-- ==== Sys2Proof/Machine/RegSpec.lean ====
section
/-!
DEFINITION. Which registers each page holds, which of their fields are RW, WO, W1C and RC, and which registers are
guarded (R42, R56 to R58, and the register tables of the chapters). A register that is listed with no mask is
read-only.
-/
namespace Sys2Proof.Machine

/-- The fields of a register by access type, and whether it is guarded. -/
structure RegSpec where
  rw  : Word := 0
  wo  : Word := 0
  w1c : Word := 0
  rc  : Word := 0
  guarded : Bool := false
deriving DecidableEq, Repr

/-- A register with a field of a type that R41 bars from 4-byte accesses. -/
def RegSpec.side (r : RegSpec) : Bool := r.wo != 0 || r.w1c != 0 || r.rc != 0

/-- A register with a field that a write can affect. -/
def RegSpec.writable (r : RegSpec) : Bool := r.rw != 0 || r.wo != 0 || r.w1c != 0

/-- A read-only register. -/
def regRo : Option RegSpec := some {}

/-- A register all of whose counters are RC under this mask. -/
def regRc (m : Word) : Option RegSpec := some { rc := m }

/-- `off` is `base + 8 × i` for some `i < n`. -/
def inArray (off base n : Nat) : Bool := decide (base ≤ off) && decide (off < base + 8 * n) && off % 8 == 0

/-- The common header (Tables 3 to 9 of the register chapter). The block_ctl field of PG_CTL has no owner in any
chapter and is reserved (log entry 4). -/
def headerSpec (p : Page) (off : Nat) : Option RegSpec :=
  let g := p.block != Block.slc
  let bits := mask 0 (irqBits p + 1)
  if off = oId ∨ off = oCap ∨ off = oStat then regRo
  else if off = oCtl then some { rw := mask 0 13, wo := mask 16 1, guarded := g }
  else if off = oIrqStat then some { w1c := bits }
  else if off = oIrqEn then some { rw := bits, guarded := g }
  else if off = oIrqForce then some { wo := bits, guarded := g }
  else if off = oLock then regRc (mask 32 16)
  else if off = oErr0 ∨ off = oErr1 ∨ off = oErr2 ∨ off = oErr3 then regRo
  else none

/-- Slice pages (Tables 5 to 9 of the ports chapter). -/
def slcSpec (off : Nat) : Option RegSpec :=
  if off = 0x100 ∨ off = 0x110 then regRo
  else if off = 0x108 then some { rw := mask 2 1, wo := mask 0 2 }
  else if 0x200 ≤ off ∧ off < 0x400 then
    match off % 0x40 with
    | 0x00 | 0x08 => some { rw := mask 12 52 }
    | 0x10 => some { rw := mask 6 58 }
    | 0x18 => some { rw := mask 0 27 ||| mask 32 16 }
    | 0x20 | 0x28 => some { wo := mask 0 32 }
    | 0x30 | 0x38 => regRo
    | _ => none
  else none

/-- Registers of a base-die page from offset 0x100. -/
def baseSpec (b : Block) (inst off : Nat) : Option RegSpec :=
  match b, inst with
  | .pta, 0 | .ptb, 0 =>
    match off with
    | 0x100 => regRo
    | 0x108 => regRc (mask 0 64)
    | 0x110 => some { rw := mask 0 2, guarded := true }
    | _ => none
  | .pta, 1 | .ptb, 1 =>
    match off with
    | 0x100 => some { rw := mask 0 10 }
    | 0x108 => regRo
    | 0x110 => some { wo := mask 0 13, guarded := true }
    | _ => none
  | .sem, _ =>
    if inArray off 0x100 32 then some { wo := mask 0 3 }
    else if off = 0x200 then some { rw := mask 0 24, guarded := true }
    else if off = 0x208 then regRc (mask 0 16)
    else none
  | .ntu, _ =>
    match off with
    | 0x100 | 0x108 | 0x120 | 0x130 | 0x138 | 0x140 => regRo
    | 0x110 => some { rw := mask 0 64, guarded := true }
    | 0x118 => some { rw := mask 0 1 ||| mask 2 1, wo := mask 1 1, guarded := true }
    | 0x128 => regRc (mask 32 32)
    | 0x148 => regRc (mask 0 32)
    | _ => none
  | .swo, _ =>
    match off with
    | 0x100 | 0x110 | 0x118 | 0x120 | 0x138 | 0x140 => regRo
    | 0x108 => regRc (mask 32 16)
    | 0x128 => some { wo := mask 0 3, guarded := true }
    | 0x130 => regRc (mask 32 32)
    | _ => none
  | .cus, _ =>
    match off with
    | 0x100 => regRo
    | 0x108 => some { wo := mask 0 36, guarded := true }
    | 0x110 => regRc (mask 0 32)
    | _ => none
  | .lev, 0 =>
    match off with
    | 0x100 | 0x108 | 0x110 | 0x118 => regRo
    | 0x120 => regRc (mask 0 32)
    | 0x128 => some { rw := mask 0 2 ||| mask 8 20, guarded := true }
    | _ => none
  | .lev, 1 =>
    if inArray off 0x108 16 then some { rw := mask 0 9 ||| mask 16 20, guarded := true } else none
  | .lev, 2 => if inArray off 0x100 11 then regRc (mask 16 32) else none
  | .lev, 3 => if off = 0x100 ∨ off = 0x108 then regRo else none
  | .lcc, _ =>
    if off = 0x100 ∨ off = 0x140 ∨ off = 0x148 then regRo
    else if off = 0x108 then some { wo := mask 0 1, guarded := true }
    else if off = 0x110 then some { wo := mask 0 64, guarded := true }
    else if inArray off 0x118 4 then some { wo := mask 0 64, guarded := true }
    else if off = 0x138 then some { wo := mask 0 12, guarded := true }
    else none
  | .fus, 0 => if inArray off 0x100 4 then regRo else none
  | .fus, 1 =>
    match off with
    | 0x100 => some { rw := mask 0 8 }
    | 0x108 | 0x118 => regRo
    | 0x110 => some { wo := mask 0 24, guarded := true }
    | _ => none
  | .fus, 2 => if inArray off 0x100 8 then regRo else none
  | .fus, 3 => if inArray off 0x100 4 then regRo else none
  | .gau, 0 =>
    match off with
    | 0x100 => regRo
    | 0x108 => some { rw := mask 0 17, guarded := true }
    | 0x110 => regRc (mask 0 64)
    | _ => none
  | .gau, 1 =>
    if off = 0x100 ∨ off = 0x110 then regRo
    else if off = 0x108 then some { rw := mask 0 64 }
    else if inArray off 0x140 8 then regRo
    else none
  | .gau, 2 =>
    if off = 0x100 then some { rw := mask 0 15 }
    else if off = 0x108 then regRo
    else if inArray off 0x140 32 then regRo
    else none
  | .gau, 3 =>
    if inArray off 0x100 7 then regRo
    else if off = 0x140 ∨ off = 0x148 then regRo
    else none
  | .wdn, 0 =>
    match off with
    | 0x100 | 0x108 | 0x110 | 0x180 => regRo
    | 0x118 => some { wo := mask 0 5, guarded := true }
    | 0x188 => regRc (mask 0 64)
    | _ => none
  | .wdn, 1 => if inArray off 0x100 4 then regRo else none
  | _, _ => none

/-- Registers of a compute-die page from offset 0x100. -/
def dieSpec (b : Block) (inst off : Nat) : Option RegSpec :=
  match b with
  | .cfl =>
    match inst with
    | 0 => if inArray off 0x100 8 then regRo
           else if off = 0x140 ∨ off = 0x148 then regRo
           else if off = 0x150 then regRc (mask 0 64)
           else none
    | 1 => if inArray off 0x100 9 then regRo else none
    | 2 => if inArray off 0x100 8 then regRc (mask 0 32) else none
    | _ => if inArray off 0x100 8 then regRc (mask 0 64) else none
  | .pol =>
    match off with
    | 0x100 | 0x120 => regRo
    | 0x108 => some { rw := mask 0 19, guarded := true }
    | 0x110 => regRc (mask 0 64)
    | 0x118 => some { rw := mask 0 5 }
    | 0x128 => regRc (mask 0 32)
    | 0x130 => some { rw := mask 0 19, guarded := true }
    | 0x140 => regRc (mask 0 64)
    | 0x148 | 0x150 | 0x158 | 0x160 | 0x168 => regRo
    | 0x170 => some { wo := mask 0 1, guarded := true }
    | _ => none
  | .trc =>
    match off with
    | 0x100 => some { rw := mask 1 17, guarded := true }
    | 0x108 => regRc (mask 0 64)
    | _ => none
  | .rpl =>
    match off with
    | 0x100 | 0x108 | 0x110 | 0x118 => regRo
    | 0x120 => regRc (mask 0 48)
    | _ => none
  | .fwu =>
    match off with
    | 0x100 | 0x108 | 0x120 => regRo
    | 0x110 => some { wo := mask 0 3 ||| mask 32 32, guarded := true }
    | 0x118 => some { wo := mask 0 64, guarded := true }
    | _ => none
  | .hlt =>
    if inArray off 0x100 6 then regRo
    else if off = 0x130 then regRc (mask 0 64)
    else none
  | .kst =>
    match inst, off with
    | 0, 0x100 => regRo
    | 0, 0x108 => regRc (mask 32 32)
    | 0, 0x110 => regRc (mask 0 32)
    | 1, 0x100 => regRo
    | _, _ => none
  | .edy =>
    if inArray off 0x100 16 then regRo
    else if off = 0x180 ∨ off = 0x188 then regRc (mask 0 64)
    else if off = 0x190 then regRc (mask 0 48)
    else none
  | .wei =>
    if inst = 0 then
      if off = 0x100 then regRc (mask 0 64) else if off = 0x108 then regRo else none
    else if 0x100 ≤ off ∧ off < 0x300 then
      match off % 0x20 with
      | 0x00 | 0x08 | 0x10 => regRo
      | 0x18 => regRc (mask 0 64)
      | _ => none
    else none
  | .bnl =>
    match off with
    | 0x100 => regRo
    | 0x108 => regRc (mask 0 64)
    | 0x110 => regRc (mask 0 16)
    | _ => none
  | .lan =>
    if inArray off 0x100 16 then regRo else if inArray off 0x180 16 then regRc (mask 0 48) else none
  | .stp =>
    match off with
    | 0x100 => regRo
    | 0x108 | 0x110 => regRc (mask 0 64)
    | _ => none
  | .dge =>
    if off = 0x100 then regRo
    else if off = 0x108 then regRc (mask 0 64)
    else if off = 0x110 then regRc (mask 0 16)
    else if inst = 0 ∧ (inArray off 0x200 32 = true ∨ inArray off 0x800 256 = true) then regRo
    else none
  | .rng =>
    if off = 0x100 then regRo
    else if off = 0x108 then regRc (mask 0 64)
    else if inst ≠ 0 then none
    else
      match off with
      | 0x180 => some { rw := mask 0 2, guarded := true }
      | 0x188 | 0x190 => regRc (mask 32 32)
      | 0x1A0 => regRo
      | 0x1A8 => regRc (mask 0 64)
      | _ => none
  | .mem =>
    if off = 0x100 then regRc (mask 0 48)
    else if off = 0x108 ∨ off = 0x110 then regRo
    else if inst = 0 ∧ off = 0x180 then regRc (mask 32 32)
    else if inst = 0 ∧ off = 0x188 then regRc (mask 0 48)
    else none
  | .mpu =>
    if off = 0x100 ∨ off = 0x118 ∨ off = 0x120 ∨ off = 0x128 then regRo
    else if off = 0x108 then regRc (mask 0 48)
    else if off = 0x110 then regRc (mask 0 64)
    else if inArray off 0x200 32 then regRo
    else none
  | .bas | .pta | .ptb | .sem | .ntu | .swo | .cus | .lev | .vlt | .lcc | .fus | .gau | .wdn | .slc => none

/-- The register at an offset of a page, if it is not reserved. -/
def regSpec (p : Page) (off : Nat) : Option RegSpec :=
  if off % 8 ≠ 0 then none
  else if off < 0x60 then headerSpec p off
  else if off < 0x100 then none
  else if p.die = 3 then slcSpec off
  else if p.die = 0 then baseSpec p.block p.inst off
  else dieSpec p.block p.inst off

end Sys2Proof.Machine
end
---
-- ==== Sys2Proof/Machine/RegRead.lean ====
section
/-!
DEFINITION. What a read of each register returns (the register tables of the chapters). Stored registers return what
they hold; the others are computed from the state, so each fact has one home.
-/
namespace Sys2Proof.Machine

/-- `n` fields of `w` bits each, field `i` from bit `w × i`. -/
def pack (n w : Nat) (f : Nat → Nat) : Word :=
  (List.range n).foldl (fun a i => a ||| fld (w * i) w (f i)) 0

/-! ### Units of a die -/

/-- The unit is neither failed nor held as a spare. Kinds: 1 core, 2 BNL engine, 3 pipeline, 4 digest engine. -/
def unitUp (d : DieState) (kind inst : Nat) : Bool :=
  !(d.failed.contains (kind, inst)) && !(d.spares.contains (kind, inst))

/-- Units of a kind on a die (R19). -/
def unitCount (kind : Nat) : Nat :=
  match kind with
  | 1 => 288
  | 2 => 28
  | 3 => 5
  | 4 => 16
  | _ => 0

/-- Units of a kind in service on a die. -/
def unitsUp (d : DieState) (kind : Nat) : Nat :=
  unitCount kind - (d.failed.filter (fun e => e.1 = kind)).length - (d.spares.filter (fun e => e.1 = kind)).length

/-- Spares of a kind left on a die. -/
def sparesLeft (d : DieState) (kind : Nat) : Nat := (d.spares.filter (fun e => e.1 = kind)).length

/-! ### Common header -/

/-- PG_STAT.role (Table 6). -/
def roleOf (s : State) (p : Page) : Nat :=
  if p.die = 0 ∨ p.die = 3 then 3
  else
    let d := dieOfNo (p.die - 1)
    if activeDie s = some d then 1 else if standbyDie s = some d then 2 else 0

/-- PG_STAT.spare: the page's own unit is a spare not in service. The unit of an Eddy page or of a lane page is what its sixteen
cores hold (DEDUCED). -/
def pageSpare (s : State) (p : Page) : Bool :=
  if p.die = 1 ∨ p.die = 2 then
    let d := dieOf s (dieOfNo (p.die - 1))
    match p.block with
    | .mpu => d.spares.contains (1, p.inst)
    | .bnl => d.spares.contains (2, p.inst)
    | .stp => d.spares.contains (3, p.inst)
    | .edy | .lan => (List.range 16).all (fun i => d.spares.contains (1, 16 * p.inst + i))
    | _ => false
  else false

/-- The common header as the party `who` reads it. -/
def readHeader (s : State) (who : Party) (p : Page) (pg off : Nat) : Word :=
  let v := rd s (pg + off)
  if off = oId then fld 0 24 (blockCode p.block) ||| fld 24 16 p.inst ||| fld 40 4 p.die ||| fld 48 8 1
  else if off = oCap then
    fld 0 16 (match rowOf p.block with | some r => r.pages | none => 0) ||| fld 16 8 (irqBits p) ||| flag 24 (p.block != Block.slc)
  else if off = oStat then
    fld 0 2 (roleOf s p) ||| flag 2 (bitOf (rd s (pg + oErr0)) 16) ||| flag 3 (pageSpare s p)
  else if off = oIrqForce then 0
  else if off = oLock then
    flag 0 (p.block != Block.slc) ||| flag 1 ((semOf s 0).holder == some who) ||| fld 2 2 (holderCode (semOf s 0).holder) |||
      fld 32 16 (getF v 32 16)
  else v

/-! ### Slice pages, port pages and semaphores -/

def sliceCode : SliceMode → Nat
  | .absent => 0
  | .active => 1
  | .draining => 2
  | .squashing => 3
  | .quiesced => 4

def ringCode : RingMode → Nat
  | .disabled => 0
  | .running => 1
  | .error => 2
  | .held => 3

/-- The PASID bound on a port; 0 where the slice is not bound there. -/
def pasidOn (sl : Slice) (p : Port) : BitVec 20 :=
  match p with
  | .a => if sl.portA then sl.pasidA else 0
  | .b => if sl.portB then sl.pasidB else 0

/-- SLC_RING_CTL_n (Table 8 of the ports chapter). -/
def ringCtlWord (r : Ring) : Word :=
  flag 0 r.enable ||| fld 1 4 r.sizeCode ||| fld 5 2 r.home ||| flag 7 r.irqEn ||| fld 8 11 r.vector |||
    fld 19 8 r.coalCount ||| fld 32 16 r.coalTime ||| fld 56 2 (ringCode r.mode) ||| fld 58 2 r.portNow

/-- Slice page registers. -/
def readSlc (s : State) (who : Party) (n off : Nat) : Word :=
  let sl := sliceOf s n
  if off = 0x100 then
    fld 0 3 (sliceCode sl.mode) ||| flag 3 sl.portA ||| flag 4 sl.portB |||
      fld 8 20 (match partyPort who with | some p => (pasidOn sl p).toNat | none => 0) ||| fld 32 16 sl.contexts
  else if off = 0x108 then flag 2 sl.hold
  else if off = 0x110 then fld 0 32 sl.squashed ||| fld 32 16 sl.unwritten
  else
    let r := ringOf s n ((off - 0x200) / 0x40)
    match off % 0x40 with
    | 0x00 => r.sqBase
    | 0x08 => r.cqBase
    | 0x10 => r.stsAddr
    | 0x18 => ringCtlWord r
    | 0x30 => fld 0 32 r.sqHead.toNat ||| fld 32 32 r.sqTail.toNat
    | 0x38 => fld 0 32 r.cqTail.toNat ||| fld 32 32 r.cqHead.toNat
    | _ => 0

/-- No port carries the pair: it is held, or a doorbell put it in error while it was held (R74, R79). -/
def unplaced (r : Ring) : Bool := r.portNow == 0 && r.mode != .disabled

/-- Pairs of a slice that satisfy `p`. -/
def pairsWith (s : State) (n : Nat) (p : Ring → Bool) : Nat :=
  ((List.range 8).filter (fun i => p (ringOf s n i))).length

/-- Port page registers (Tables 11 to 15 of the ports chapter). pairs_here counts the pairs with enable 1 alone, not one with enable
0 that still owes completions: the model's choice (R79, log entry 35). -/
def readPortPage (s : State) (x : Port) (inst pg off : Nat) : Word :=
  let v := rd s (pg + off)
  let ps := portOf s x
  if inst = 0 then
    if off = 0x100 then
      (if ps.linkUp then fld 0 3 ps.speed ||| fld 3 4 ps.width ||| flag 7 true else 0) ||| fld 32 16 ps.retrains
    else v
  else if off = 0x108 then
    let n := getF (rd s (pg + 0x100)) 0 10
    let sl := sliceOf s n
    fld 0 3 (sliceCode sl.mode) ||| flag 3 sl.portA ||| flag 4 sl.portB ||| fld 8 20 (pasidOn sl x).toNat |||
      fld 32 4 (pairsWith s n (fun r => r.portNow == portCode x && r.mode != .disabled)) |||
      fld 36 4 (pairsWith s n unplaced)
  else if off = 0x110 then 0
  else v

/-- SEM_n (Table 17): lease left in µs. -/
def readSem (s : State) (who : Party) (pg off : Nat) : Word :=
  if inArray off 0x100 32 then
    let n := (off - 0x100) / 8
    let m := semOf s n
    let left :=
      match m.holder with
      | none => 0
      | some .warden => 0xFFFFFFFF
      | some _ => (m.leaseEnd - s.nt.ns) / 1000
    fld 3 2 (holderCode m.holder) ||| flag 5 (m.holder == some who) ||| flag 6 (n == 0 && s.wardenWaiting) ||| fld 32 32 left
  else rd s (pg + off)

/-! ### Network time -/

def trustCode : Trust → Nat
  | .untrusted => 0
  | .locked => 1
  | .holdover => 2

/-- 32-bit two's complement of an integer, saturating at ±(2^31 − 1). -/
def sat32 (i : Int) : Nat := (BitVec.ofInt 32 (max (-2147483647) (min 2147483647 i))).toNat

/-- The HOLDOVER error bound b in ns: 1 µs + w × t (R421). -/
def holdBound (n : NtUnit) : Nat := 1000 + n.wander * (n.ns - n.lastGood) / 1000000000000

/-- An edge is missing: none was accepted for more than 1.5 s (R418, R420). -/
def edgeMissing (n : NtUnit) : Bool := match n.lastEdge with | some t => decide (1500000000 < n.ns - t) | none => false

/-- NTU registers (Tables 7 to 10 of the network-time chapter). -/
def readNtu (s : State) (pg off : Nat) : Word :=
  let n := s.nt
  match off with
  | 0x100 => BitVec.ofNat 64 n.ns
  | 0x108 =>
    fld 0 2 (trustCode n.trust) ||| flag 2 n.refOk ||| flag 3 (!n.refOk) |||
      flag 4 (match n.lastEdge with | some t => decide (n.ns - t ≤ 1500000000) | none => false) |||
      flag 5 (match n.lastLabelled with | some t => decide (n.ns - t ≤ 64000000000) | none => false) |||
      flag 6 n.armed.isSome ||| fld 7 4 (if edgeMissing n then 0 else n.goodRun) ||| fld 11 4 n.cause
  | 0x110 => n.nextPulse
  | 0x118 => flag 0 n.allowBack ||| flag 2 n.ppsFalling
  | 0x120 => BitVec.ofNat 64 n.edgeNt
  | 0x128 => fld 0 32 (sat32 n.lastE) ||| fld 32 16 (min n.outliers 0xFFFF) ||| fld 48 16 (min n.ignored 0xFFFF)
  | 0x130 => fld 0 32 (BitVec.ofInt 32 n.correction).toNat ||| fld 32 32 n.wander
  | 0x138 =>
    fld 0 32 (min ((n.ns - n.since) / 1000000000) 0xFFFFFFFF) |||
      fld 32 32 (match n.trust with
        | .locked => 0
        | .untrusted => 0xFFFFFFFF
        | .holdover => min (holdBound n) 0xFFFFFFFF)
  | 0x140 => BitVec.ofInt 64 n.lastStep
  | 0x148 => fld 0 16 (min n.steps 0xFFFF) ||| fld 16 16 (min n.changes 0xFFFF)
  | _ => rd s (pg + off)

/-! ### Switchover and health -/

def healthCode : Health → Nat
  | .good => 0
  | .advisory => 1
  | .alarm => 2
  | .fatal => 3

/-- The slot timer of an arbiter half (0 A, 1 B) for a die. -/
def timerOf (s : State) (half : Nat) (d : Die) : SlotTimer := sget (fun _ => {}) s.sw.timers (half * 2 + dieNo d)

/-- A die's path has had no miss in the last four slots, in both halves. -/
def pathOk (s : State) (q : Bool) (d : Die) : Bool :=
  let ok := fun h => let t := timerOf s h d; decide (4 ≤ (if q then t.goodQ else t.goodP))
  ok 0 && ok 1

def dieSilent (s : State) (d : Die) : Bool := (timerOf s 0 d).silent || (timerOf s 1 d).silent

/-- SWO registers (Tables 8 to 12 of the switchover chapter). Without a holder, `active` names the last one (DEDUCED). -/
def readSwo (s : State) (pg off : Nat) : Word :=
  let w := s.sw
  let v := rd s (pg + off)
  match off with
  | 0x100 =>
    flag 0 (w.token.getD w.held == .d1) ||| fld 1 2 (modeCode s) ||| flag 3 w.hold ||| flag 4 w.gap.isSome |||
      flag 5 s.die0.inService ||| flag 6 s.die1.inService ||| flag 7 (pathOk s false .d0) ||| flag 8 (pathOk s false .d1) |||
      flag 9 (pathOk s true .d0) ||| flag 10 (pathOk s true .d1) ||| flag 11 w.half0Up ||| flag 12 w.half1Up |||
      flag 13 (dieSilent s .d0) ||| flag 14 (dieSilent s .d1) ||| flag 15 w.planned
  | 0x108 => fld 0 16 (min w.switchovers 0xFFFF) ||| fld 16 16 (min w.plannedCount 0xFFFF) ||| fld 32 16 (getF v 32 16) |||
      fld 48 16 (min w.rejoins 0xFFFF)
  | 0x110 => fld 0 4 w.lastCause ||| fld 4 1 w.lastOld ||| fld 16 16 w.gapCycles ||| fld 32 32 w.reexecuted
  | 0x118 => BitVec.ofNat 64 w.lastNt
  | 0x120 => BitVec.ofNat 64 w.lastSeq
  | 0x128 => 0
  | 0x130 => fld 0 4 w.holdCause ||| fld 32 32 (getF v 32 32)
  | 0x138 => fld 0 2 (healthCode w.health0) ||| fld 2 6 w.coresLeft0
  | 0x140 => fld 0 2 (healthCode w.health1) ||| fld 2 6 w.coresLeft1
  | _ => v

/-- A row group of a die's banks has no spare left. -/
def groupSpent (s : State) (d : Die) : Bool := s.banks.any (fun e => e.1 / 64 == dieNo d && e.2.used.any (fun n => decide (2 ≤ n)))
==
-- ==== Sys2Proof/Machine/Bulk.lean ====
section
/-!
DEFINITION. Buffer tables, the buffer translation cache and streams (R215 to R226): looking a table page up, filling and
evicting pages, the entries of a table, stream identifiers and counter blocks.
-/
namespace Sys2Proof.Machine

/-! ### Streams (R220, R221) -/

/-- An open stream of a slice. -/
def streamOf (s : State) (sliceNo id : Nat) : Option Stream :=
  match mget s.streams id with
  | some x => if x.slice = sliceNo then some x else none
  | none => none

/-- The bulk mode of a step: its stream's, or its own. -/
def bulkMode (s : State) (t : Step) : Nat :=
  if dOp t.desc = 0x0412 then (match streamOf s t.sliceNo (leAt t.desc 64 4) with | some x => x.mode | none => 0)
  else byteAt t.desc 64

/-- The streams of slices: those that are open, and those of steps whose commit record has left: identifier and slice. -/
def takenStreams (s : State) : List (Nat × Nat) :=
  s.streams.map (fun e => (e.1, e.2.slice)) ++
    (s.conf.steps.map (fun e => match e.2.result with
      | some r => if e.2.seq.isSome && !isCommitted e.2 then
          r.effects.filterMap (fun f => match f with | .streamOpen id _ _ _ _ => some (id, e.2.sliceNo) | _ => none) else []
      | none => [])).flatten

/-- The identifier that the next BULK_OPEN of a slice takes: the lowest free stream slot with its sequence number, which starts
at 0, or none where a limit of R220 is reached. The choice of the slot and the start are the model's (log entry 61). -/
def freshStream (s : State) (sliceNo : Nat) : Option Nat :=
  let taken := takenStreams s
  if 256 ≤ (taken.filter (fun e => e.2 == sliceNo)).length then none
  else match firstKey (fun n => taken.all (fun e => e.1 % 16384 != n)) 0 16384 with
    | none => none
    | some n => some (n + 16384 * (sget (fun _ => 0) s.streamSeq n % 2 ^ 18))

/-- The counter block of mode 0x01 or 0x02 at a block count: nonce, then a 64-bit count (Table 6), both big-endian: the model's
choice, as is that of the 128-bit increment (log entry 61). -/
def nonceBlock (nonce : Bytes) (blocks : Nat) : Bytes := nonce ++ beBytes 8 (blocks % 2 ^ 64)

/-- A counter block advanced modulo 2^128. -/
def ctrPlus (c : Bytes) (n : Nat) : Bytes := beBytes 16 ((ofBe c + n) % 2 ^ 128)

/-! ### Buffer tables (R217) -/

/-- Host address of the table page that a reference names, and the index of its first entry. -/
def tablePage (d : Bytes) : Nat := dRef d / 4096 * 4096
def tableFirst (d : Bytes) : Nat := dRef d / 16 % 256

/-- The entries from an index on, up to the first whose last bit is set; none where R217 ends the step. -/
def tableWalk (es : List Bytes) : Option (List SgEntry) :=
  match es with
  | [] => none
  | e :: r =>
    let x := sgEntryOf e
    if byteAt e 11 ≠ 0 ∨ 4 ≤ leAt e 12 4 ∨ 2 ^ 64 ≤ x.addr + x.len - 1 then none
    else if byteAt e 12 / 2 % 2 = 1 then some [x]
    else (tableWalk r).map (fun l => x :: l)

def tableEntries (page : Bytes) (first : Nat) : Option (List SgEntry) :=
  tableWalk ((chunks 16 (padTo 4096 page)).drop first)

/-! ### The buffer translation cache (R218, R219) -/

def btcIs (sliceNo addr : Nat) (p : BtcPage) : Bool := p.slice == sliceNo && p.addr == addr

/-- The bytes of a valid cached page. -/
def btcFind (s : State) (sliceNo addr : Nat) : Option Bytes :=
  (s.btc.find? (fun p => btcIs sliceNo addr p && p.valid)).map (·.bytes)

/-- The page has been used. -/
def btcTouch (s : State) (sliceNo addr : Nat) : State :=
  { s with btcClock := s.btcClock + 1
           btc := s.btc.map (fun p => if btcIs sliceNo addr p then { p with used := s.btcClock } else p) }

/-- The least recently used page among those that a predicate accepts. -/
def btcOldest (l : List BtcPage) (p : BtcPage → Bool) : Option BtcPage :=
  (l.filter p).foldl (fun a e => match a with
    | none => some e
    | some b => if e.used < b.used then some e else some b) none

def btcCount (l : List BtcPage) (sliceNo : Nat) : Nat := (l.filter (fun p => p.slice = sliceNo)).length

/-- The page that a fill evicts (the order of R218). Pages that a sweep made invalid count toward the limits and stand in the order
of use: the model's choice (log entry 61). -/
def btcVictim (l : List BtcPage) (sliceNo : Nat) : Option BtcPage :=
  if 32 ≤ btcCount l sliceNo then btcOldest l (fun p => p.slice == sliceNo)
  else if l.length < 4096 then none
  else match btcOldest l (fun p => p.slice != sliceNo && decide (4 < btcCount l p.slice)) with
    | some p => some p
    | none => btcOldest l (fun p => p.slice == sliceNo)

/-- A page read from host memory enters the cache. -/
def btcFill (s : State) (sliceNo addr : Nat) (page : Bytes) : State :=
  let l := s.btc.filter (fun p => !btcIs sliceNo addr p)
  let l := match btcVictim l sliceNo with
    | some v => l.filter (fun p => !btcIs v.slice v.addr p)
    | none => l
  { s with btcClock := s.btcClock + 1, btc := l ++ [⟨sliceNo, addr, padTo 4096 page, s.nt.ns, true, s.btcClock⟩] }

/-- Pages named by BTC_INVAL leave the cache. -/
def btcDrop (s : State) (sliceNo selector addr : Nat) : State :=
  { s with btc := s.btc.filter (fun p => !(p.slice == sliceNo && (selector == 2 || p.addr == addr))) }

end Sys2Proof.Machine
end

### PROBLEM:
Retype the entries above exactly, but only from the line containing "-- ==== Sys2Proof/Machine/RegSpec.lean" through the line containing "let g := p.block != Block.slc", both included.

### RESULT FOR THIS EXERCISE:
-- ==== Sys2Proof/Machine/RegSpec.lean ====
section
/-!
DEFINITION. Which registers each page holds, which of their fields are RW, WO, W1C and RC, and which registers are
guarded (R42, R56 to R58, and the register tables of the chapters). A register that is listed with no mask is
read-only.
-/
namespace Sys2Proof.Machine

/-- The fields of a register by access type, and whether it is guarded. -/
structure RegSpec where
  rw  : Word := 0
  wo  : Word := 0
  w1c : Word := 0
  rc  : Word := 0
  guarded : Bool := false
deriving DecidableEq, Repr

/-- A register with a field of a type that R41 bars from 4-byte accesses. -/
def RegSpec.side (r : RegSpec) : Bool := r.wo != 0 || r.w1c != 0 || r.rc != 0

/-- A register with a field that a write can affect. -/
def RegSpec.writable (r : RegSpec) : Bool := r.rw != 0 || r.wo != 0 || r.w1c != 0

/-- A read-only register. -/
def regRo : Option RegSpec := some {}

/-- A register all of whose counters are RC under this mask. -/
def regRc (m : Word) : Option RegSpec := some { rc := m }

/-- `off` is `base + 8 × i` for some `i < n`. -/
def inArray (off base n : Nat) : Bool := decide (base ≤ off) && decide (off < base + 8 * n) && off % 8 == 0

/-- The common header (Tables 3 to 9 of the register chapter). The block_ctl field of PG_CTL has no owner in any
chapter and is reserved (log entry 4). -/
def headerSpec (p : Page) (off : Nat) : Option RegSpec :=
  let g := p.block != Block.slc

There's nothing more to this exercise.